The market welcomes IAG: analysts see the break with Air Europa right | Financial markets

by time news

2024-08-02 13:00:28

IAG CEO, Luis Gallego.Five days

The market has welcomed IAG’s decision to reverse the purchase of Air Europa, but even more so than results leaving the entire company from profit warning launched in the past few days by his competitors. The shares of the holding emerge by 7% and are the reason for the increases in Ibex which registers decreases. From the Renta 4 analysis department they consider that “it is negative news in the medium and long term although we believe that the decision is right considering that the European Commission has imposed conditions that discourage them from moving forward.”

The airline holding company announced its backed out of buying Air Europa because of Brussels demands, which required more concessions from the market. Decision to pay a penalty of 50 million to Globalia, the group’s airline The group retains 20% of the capital that it does not intend to sell in the short term.

At Intermoney they consider that Iberia “is able to grow organically in Barajas, thanks to the support of its parent company and that they will have new attractive consolidation opportunities in the future”, for example TAP or Easyjet. They also say that the recent approval of the purchase of ITA by Lufthansa after pressure from the Italian Prime Minister, Giorgia Meloni, “could reflect the lack of weight that Spain currently has in Europe.” Bankinter strategists remember that the operation made strategic sense, since it was aimed at “creating a major interregional hub in Madrid, which they will now have to continue to create organically.”

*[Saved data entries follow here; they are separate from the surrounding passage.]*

-- ==== Sys2Proof/WellFormed.lean ====
section
/-! DEFINITION. Which commands a sender can form: every operand fits the bytes that carry it on the
line (R156, R158). The machine takes every command; these checks say which ones the line can spell. -/

namespace Sys2Proof

/-- An operand carried in one byte. -/
def fitsByte (n : Nat) : Bool := n < 256

/-- An operand carried in two bytes. -/
def fitsWord (n : Nat) : Bool := n < 65536

/-- A written value, carried as a signed 32-bit field (R158). -/
def fitsValue (v : Int) : Bool := -2147483648 ≤ v && v ≤ 2147483647

/-- A received telegram whose LEN byte counts its data (R156). -/
def Telegram.wellFormed (t : Telegram) : Bool := t.data.length < 256

/-- Arguments of START PATTERN that fit their bytes, the two known patterns under their own names. -/
def PatternRequest.wellFormed : PatternRequest → Bool
  | .identify loop toggles interval => fitsByte loop && fitsByte toggles && fitsWord interval
  | .sweep dwell threshold => fitsWord dwell && fitsWord threshold
  | .other code => fitsByte code && code != 1 && code != 2

/-- The rejected count of a probe entry that exists. -/
def CounterField.wellFormed : CounterField → Bool
  | .rejected entry => entry < 32
  | .forwarded | .damaged | .consecutiveDamaged | .overflow | .malformed | .strayEcho
  | .unmatched => true

/-- The command can be spelled on the line, or is an event of the part itself. -/
def Instr.wellFormed : Instr → Bool
  | .telegramReceived _ t => t.wellFormed
  | .readField _ table index field => fitsByte table && fitsByte index && fitsByte field
  | .writeField _ table index field value =>
      fitsByte table && fitsByte index && fitsByte field && fitsValue value
  | .loopStaticFieldWrite _ loop _ value => fitsByte loop && fitsValue value
  | .loopRoomWrite _ loop value => fitsByte loop && fitsValue value
  | .shareWrite _ loop _ value => fitsByte loop && fitsValue value
  | .levelWrite _ loop _ value => fitsByte loop && fitsValue value
  | .floorClassWrite _ cls _ value => fitsByte cls && fitsValue value
  | .profileWrite _ profile _ value => fitsByte profile && fitsValue value
  | .roomFieldWrite _ room _ value => fitsByte room && fitsValue value
  | .unitAddressWrite _ room value => fitsByte room && fitsValue value
  | .probeFieldWrite _ entry _ value => fitsByte entry && fitsValue value
  | .probeValidWrite _ entry value => fitsByte entry && fitsValue value
  | .probeStaleTimeWrite _ value => fitsValue value
  | .faultStaleTimeWrite _ value => fitsValue value
  | .roomStaleTimeWrite _ value => fitsValue value
  | .fdefWrite _ value => fitsValue value
  | .supplyStaleTimeWrite _ value => fitsValue value
  | .supplySourceAddressWrite _ value => fitsValue value
  | .manualShedLevelWrite _ value => fitsValue value
  | .cycleLengthWrite _ value => fitsValue value
  | .overflowPolicyWrite _ _ value => fitsValue value
  | .directionDefaultWrite _ _ value => fitsValue value
  | .noticeAddressWrite _ value => fitsValue value
  | .counterWrite _ index field value => fitsByte index && field.wellFormed && fitsValue value
  | .ruleFieldWrite _ rule _ value => fitsByte rule && fitsValue value
  | .hitsWrite _ rule value => fitsByte rule && fitsValue value
  | .enableLoop _ loop => fitsByte loop
  | .disableLoop _ loop => fitsByte loop
  | .setMode _ requested => fitsByte requested
  | .startPattern _ request => request.wellFormed
  | .setLock _ value => fitsByte value
  | .powerOn _ | .stopPattern _ | .takeNotice _ | .readStatus _ | .restartRequest _
  | .transmissionBegin _ | .headOrderTransmissionBegin | .noticeTransmissionBegin
  | .answerTransmissionComplete | .forwardTransmissionComplete _ | .noticeTransmissionComplete
  | .headOrderTransmissionComplete | .echoTimeout _ | .loopBoundary _ | .onTimeExpiry _
  | .settleIntervalExpiry _ | .roomStaleExpiry _ | .probeStaleExpiry _ | .probeFaultExpiry _
  | .reportTemperatureExpiry | .supplyStaleExpiry | .spacingIntervalExpiry
  | .identifyHalfExpiry | .clearingExpiry | .dwellExpiry | .closeWaitExpiry => true

end Sys2Proof
end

Analyst firms have shown more interest in the quarterly accounts published yesterday after the doubts expressed about the evolution of the sector and the result of the dividend. IAG earned 905 million to June, 1.7% less, but increased its total income by 8.4%, to 14,724 million. “The results are stronger than any of the main competing European airlines” they have published so far, says UBS, after the weakness of the airfares posted by Ryanair or Mr. profit warning from Lufthansa. In addition, it ended five years without dividend distribution by announcing a payment of 0.03 gross euros per share against the 2024 results that will come into effect from September 9. It will involve an outlay of 147 million euros. At Bankinter, they believe that “although the amount is not very high, it is an important step towards normalizing this. That said, some positives: solid results, ending the Ryanair scare and recovering the dividend.”

Intermoney highlights the “solid” results presented by the company, “which exceeded our estimates and consensus, as well as confirming prospects for 2024 in a context where many airlines are cutting their estimates for the full year.” However, analysts say that rates are starting to slow down, although they remain at very high levels if we compare with 2019.” The firm maintains a buy recommendation on IAG with a target price of 2.6 euros per share.